→ **Exercise instructions**: After reading the entries below, copy word for word the lines from the first through the line containing "0x5C => p.saveSeq.toNat", and stop there.

→ **Records for the task**:
• • • • • • •

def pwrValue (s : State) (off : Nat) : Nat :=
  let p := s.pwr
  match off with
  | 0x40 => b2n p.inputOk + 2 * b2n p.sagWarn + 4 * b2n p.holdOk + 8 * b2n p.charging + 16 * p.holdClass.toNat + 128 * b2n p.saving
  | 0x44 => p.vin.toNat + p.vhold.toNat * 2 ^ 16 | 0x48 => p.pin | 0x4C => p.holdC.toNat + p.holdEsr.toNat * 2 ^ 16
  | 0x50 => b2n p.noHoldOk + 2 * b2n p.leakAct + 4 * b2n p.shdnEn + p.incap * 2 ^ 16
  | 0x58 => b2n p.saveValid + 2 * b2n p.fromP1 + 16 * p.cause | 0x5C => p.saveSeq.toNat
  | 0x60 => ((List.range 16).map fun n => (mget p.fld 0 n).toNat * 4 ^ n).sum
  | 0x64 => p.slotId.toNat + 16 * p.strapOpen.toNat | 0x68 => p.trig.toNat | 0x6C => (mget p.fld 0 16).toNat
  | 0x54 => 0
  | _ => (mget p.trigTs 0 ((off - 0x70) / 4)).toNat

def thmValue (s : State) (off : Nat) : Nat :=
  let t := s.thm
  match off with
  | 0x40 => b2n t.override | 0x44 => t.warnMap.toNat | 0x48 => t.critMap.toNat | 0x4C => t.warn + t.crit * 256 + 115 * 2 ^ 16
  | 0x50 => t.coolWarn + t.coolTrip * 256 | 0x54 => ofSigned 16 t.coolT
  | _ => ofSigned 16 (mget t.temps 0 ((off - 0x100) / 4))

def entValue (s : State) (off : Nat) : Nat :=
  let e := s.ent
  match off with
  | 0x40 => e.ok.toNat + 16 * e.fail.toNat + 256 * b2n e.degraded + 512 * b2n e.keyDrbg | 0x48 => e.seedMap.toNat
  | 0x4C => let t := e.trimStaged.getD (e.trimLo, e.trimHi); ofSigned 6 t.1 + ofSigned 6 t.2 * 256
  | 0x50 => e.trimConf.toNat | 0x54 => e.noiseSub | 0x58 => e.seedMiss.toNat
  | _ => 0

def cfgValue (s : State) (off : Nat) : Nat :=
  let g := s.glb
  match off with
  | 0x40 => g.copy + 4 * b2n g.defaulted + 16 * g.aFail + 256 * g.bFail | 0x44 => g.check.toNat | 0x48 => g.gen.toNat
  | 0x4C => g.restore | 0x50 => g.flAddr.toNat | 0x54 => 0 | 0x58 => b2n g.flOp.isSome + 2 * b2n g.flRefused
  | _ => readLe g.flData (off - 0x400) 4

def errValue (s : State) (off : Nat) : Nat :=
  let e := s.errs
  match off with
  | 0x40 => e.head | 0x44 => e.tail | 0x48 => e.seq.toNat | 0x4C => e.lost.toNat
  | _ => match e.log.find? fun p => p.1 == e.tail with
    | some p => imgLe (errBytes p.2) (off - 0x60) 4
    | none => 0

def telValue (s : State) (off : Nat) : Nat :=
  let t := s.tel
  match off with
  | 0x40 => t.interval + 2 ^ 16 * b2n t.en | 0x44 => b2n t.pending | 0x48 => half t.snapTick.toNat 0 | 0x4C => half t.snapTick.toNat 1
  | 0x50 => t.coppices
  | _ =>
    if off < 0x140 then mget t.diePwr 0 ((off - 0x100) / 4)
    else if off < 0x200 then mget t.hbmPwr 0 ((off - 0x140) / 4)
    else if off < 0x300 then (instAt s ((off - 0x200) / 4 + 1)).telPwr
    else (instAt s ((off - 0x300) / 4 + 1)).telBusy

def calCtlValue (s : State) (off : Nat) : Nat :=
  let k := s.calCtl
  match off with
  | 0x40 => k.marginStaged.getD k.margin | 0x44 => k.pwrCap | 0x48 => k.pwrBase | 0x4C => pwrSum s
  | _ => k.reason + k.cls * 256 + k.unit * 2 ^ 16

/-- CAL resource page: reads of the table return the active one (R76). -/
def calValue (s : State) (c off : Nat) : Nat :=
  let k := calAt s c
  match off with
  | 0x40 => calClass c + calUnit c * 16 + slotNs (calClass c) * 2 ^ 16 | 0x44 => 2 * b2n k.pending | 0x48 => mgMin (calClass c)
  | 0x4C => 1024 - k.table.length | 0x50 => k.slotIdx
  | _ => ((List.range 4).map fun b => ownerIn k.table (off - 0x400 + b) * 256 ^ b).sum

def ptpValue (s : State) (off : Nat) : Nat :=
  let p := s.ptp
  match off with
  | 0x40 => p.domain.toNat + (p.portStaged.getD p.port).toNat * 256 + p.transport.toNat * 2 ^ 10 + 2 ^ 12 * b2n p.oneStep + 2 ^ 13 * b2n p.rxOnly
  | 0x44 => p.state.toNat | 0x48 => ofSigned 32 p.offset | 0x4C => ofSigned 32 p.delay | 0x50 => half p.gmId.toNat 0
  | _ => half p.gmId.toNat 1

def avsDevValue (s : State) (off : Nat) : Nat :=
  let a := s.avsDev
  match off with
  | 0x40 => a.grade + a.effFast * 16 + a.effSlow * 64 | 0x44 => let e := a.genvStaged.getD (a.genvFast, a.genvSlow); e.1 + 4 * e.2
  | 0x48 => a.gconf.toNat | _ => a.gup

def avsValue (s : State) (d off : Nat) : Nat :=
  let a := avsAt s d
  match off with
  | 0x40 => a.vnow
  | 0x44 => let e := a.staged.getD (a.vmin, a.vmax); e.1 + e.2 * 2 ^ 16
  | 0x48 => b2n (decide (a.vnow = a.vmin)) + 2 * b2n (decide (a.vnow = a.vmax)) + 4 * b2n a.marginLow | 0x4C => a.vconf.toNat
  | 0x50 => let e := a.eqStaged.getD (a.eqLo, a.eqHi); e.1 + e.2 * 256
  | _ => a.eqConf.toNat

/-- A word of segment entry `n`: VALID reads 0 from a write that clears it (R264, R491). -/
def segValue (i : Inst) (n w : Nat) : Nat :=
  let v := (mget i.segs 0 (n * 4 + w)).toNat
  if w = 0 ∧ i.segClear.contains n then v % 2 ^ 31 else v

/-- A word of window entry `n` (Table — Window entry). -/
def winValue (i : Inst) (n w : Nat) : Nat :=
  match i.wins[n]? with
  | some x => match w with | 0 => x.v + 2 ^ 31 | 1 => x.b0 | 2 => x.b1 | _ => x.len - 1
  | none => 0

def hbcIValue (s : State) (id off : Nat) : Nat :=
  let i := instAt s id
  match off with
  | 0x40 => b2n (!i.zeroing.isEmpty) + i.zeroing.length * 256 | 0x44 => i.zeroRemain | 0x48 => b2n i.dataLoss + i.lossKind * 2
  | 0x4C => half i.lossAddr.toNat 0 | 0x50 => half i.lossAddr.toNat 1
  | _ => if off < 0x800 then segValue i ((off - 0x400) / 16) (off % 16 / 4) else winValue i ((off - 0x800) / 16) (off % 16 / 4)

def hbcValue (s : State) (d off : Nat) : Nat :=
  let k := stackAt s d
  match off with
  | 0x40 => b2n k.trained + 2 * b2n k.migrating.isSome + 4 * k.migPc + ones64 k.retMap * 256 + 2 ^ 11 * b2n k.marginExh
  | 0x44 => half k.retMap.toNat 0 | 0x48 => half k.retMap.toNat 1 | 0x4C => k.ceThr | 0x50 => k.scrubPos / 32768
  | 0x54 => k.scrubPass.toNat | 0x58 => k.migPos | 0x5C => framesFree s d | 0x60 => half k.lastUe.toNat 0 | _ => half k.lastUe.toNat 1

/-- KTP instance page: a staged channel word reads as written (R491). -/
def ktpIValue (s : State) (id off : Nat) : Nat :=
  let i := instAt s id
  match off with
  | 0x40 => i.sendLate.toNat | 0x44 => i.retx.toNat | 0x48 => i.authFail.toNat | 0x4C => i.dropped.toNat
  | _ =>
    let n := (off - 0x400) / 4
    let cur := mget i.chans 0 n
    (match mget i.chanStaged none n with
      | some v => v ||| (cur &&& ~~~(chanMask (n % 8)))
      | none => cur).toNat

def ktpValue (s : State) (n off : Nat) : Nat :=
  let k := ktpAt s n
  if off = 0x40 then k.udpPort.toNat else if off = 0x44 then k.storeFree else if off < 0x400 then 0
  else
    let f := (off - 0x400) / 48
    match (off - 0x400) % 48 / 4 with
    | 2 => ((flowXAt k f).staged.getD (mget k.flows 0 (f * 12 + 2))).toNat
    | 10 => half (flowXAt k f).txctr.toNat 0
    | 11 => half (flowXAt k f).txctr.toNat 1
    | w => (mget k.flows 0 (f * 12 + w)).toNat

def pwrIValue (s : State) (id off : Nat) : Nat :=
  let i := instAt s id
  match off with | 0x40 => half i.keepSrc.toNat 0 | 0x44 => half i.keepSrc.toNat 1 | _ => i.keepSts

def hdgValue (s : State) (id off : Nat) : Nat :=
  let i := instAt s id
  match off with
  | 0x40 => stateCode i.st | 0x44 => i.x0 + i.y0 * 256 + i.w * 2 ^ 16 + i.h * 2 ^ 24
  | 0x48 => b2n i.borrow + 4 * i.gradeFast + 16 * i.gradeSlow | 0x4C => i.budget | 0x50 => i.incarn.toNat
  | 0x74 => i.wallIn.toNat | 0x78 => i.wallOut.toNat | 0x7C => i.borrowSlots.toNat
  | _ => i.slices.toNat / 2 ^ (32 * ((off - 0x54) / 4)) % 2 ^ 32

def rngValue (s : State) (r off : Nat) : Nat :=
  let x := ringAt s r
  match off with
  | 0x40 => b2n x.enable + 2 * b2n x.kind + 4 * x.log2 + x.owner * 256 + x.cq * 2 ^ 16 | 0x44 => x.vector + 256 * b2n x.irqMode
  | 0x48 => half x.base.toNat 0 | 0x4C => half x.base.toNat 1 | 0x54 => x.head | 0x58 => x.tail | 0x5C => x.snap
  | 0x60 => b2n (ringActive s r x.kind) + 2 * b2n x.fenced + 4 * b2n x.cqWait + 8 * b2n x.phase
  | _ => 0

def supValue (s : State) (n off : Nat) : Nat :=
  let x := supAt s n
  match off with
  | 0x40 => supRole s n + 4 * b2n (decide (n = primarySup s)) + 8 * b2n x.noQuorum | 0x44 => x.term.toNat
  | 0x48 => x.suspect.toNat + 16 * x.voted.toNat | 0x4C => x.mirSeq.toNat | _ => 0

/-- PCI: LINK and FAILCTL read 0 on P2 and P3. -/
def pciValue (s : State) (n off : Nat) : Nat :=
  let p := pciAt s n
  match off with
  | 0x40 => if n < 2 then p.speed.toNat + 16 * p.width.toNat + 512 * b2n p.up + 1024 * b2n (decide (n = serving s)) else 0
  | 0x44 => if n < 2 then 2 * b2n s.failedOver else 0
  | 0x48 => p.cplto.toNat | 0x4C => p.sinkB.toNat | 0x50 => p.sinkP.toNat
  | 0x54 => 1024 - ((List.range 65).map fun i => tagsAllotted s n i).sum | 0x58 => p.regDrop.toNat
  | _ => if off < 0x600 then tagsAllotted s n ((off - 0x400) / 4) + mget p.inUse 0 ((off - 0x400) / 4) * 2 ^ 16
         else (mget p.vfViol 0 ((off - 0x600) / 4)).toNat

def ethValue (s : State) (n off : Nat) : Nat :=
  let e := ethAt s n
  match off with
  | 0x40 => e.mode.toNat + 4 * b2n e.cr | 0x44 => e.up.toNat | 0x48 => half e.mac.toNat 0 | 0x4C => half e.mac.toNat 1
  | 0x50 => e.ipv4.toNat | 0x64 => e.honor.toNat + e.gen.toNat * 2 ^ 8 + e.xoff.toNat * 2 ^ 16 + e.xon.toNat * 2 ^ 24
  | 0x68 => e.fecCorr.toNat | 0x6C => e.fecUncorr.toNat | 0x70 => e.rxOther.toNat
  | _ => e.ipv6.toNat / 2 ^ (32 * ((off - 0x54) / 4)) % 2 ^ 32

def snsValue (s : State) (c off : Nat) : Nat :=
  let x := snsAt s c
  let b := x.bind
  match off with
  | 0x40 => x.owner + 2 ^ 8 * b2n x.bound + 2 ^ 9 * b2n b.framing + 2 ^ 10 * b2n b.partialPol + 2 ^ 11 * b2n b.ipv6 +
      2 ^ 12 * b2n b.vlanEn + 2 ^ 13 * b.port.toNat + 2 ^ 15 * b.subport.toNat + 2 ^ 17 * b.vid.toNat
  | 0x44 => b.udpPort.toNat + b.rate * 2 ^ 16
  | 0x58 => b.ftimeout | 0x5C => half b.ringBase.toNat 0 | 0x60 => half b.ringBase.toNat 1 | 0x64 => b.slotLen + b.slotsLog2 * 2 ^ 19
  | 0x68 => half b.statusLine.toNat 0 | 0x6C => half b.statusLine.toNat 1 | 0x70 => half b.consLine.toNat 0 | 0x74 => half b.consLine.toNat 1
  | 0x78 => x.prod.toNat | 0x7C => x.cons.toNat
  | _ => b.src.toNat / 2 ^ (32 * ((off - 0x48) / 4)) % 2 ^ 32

• • • • • • •

→ **Task result**:
def pwrValue (s : State) (off : Nat) : Nat :=
  let p := s.pwr
  match off with
  | 0x40 => b2n p.inputOk + 2 * b2n p.sagWarn + 4 * b2n p.holdOk + 8 * b2n p.charging + 16 * p.holdClass.toNat + 128 * b2n p.saving
  | 0x44 => p.vin.toNat + p.vhold.toNat * 2 ^ 16 | 0x48 => p.pin | 0x4C => p.holdC.toNat + p.holdEsr.toNat * 2 ^ 16
  | 0x50 => b2n p.noHoldOk + 2 * b2n p.leakAct + 4 * b2n p.shdnEn + p.incap * 2 ^ 16
  | 0x58 => b2n p.saveValid + 2 * b2n p.fromP1 + 16 * p.cause | 0x5C => p.saveSeq.toNat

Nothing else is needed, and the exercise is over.